Se vi siete lasciati distrarre dal dibattito sulla parità di genere, forse vi è sfuggito qualcosa di ancora più importante, qualcosa per cui valeva davvero la pena combattere, anche per rendere vana la necessità di attuare per decreto un principio di uguaglianza che dovrebbe essere naturale e finire in secondo piano rispetto al merito. Le preferenze, l’assenza delle quali ha costituito una delle ragioni principali dell’incostituzionalità del Porcellum, continuano a non esserci. Le liste sono bloccate e noi voteremo per chi sarà scelto dai partiti, che volendo potranno inserire anche tutti candidati uomini, con buona pace dei distratti.

Lo sbarramento è elevato, soprattutto fuori dalle coalizioni, così, in un Paese nel quale le minoranze rimangono sempre inascoltate, ad avere voce in capitolo e facilità di azione sarà solo il potere, a cui, per maggiore solidità, verrà garantito anche un premio di maggioranza corposo. Praticamente, per chi vince le elezioni con il 37%, quindi con poco più di un terzo dei voti degli elettori, c’è la possibilità, come avvenuto con il governo Berlusconi dal 2001 al 2008, di produrre le leggi e i decreti che si vogliono e di farseli votare da una maggioranza blindata.

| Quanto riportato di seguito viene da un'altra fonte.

-- ==== Sys2Proof/Machine/EventStep.lean ====
section
/-! DEFINITION. The same block event by event (10_state.md R25, R26; 92 D3: "`S.busy` and `S.upc` exist for a model
that steps event by event"). It differs from `step` only in that an accepted operation is started and not run. -/

namespace Sys2Proof.Machine

/-- One move of the block: serve what is presented by starting it, or go on with the operation in progress.
DESIGN CHOICE (notes/assumptions/24.md): what waits in the inbox while an operation runs is presented while busy and is
refused F6 here, where `step`, never busy between two of its steps, serves it next. The two agree, as 92 D3 says, on
requests that are presented when the block is idle. -/
def eventStep (c : Config) (s : State) : Result :=
  match fetchWith c s with
  | .idle => .next s
  | .goOn => .next (tick c s)
  | .refuse r s' => .next (refuse r s')
  | .run i s' => serve (refusalOf i s') (programOf c i s') start s'

/-- `n` moves, stopping at anything but a next state. -/
def eventSteps (c : Config) : Nat → State → Result
  | 0, s => .next s
  | n + 1, s =>
    match eventStep c s with
    | .next t => eventSteps c n t
    | .fault r => .fault r
    | .refused r => .refused r

end Sys2Proof.Machine
end

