-- ==== Sys2Proof/Certificates/Slice0/Obligations.lean ====
section
/-! DEFINITION. The statements for the provers. Each is about the machine at the default configuration of
00_scope.md R5 unless it names another; no statement is about a program. `s.completed es r` is `s` after an operation
that emitted `es` and answered `r`, idle again (Safety.lean). Where a statement's next state names `responses`, it
says the completion or count that 30_encoding.md R70 gives the response port, kept as a list
(notes/assumptions/11.md); where it names `lastRefusal`, the reason that 60_exceptions.md R154 has recorded
(notes/assumptions/12.md). -/

open Sys2Proof Sys2Proof.Machine

/-! ## Reset -/

/-- 70_reset_and_hazards.md R170: what power-on leaves. -/
def Obligations.ResetHoldsNoValue : Prop :=
  State.reset.Unconfigured ∧ State.reset.NotPopulated ∧ State.reset.phase = .unconstructed
    ∧ State.reset.busy = false ∧ State.reset.upc = 0 ∧ State.reset.trace = [] ∧ State.reset.refused = false

/-! ## Encodings -/

/-- Words written out from the tables of 30_encoding.md R60, R64, R71 and R72 decode to the instructions they stand
for. -/
def Obligations.WrittenOutWordsDecode : Prop :=
  decode (.request [0x04, 0x41, 0x01]) = .ok (.send 0x41 .data, [])
    ∧ decode (.request [0x10, 0x27, 0x10, 0x02]) = .ok (.construct 0x27 0x10 0x02, [])
    ∧ decode (.request [0x1C, 0x05, 0x07, 0x11]) = .ok (.setCursor 0x05 0x07, [0x11])
    ∧ decode (.request [0x1D, 0x02, 0x48, 0x69]) = .ok (.print [0x48, 0x69], [])
    ∧ decode (.request [0x18, 0x01]) = .ok (.scroll .right, [])
    ∧ decode (.command 0b00101000) = .ok (.functionSet false true false, [])
    ∧ decode (.expander 0b01001101) = .ok (.xbyte 0x4 true true false true, [])

/-- Every byte fits at most one row of 30_encoding.md R64's table. -/
def Obligations.CommandRowsDoNotOverlap : Prop :=
  ∀ b : Byte, (commandRows.filter (·.fits b)).length ≤ 1

/-- Decoding an encoded well-formed instruction gives it back, with every operand at every value its encoding
admits. -/
def Obligations.DecodeInvertsEncode : Prop :=
  ∀ i : Instr, i.wf = true → decode (encode i) = .ok (i, [])

/-- A request that decodes is the encoding of what it decodes to, followed by the bytes behind it: no two words mean
one instruction and no bit is ignored. -/
def Obligations.DecodedRequestIsItsEncoding : Prop :=
  ∀ (bytes : List Byte) (i : Instr) (rest : List Byte), decodeRequest bytes = .ok (i, rest) →
    ∃ word, encode i = .request word ∧ bytes = word ++ rest ∧ i.wf = true

/-- A command byte that decodes is the pattern of what it decodes to, and an expander byte always is. -/
def Obligations.DecodedByteIsItsEncoding : Prop :=
  (∀ (b : Byte) (i : Instr), decodeCommand b = .ok i → encode i = .command b)
    ∧ ∀ b : Byte, encode (decodeExpander b) = .expander b
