-- ==== Sys2Proof/Laws/Decode.lean ====
section
/-! SUPPORT. The operand decoders against their encoders, and what a decoded request consumed. -/

namespace Sys2Proof

@[simp] theorem decodeMode_encodeMode (m : Mode) : decodeMode (encodeMode m) = .ok m := by
  cases m <;> rfl

@[simp] theorem decodeBool_encodeBool (b : Bool) : decodeBool (encodeBool b) = .ok b := by
  cases b <;> rfl

@[simp] theorem decodeDirection_encodeDirection (d : Direction) :
    decodeDirection (encodeDirection d) = .ok d := by
  cases d <;> rfl

/-- Only `0x00` and `0x01` are modes (R72). -/
theorem encodeMode_of_decodeMode {b : Byte} {m : Mode} (h : decodeMode b = .ok m) : encodeMode m = b := by
  unfold decodeMode at h
  split at h
  · cases h; simp_all [encodeMode]
  · split at h
    · cases h; simp_all [encodeMode]
    · cases h

/-- Only `0x00` and `0x01` are booleans (R72). -/
theorem encodeBool_of_decodeBool {b : Byte} {f : Bool} (h : decodeBool b = .ok f) : encodeBool f = b := by
  unfold decodeBool at h
  split at h
  · cases h; simp_all [encodeBool]
  · split at h
    · cases h; simp_all [encodeBool]
    · cases h

/-- Only `0x00` and `0x01` are directions (R72). -/
theorem encodeDirection_of_decodeDirection {b : Byte} {d : Direction} (h : decodeDirection b = .ok d) :
    encodeDirection d = b := by
  unfold decodeDirection at h
  split at h
  · cases h; simp_all [encodeDirection]
  · split at h
    · cases h; simp_all [encodeDirection]
    · cases h

/-! ## What each operand shape consumes -/

theorem oneOperand_ok {op : Byte} {k : Byte → Except DecodeError Instr} {bs rest : List Byte} {i : Instr}
    (h : oneOperand op k bs = .ok (i, rest)) : ∃ a, bs = a :: rest ∧ k a = .ok i := by
  match bs with
  | [] => simp [oneOperand] at h
  | a :: bs =>
    simp only [oneOperand] at h
    cases hk : k a <;> simp_all [Except.map]

theorem twoOperands_ok {op : Byte} {k : Byte → Byte → Except DecodeError Instr} {bs rest : List Byte} {i : Instr}
    (h : twoOperands op k bs = .ok (i, rest)) : ∃ a b, bs = a :: b :: rest ∧ k a b = .ok i := by
  match bs with
  | [] | [_] => simp [twoOperands] at h
  | a :: b :: bs =>
    simp only [twoOperands] at h
    cases hk : k a b <;> simp_all [Except.map]

theorem threeOperands_ok {op : Byte} {k : Byte → Byte → Byte → Except DecodeError Instr} {bs rest : List Byte}
    {i : Instr} (h : threeOperands op k bs = .ok (i, rest)) :
    ∃ a b c, bs = a :: b :: c :: rest ∧ k a b c = .ok i := by
  match bs with
  | [] | [_] | [_, _] => simp [threeOperands] at h
  | a :: b :: c :: bs =>
    simp only [threeOperands] at h
    cases hk : k a b c <;> simp_all [Except.map]

theorem glyphOperands_ok {op : Byte} {bs rest : List Byte} {i : Instr} (h : glyphOperands op bs = .ok (i, rest)) :
    ∃ s m, bs = s :: (m.toList ++ rest) ∧ i = .createChar s m := by
  match bs with
  | [] | [_] | [_, _] | [_, _, _] | [_, _, _, _] | [_, _, _, _, _] | [_, _, _, _, _, _]
  | [_, _, _, _, _, _, _] | [_, _, _, _, _, _, _, _] => simp [glyphOperands] at h
  | s :: b0 :: b1 :: b2 :: b3 :: b4 :: b5 :: b6 :: b7 :: bs =>
    simp only [glyphOperands, Except.ok.injEq, Prod.mk.injEq] at h
    exact ⟨s, ⟨b0, b1, b2, b3, b4, b5, b6, b7⟩, by simp [Bitmap.toList, h.2], h.1.symm⟩

theorem textOperand_ok {op : Byte} {bs rest : List Byte} {i : Instr} (h : textOperand op bs = .ok (i, rest)) :
    ∃ text, bs = BitVec.ofNat 8 text.length :: (text ++ rest) ∧ text.length ≤ 255 ∧ i = .print text := by
  match bs with
  | [] => simp [textOperand] at h
  | n :: bs =>
    simp only [textOperand] at h
    split at h
    · cases h
    · simp only [Except.ok.injEq, Prod.mk.injEq] at h
      have hn : (bs.take n.toNat).length = n.toNat := by simp; omega
      refine ⟨bs.take n.toNat, ?_, by omega, h.1.symm⟩
      rw [hn, ← h.2, List.take_append_drop]
      simp

/-- The rows of R64 cover every command byte but `0x00` and those whose fixed low bits are not 0. -/
theorem decodeCommand_zero : decodeCommand 0x00 = .error (.noCommandPattern 0x00) := by decide

end Sys2Proof
end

Per farla breve, chi vince gestisce il Paese come vuole, senza troppo curarsi di chi dissente, di chi non è d’accordo. E in una nazione nella quale nessuna forza politica attualmente in campo ha mai dimostrato di agire per il bene della collettività, optando sempre per i propri interessi di parte o per quelli generati da rigidi e irrinunciabili compromessi, lo scenario aperto da questa legge è drammatico. Questa non è democrazia, ma il suo contrario. Se la si considera tale allora vuol dire che si ha una visione patologica della democrazia, arida e intrisa di stridula tracotanza.

D’altra parte, come ciliegina sulla torta, da questa legge che possiamo definire “porcata due”, prendendo a prestito il termine dal grottesco ideatore e firmatario della precedente, manca un altro tema fondamentale: poiché al governo non piaceva, l’aula ha bocciato l’emendamento sul voto dei fuorisede, ossia la possibilità per chi lavora, studia e dunque vive in una città diversa da quella di residenza, in Italia o all’estero, di poter votare in loco, senza doversi sobbarcare spese assurde per poter raggiungere i luoghi di residenza ed esercitare il diritto sacrosanto di ciascun cittadino.

Insomma, come inizio non c’è male. Ecco perché, capovolgendo i termini e riportandoli alla realtà, filtrandoli dunque dalla megalomane visione renziana, sarebbe più logico, alla fine, pensare che a prevalere sia stato in verità il disfattismo sulla politica e non il contrario. Anche perché di politica, negli ultimi venticinque anni, sinceramente se n’è vista davvero poca. E continua a vedersene poca.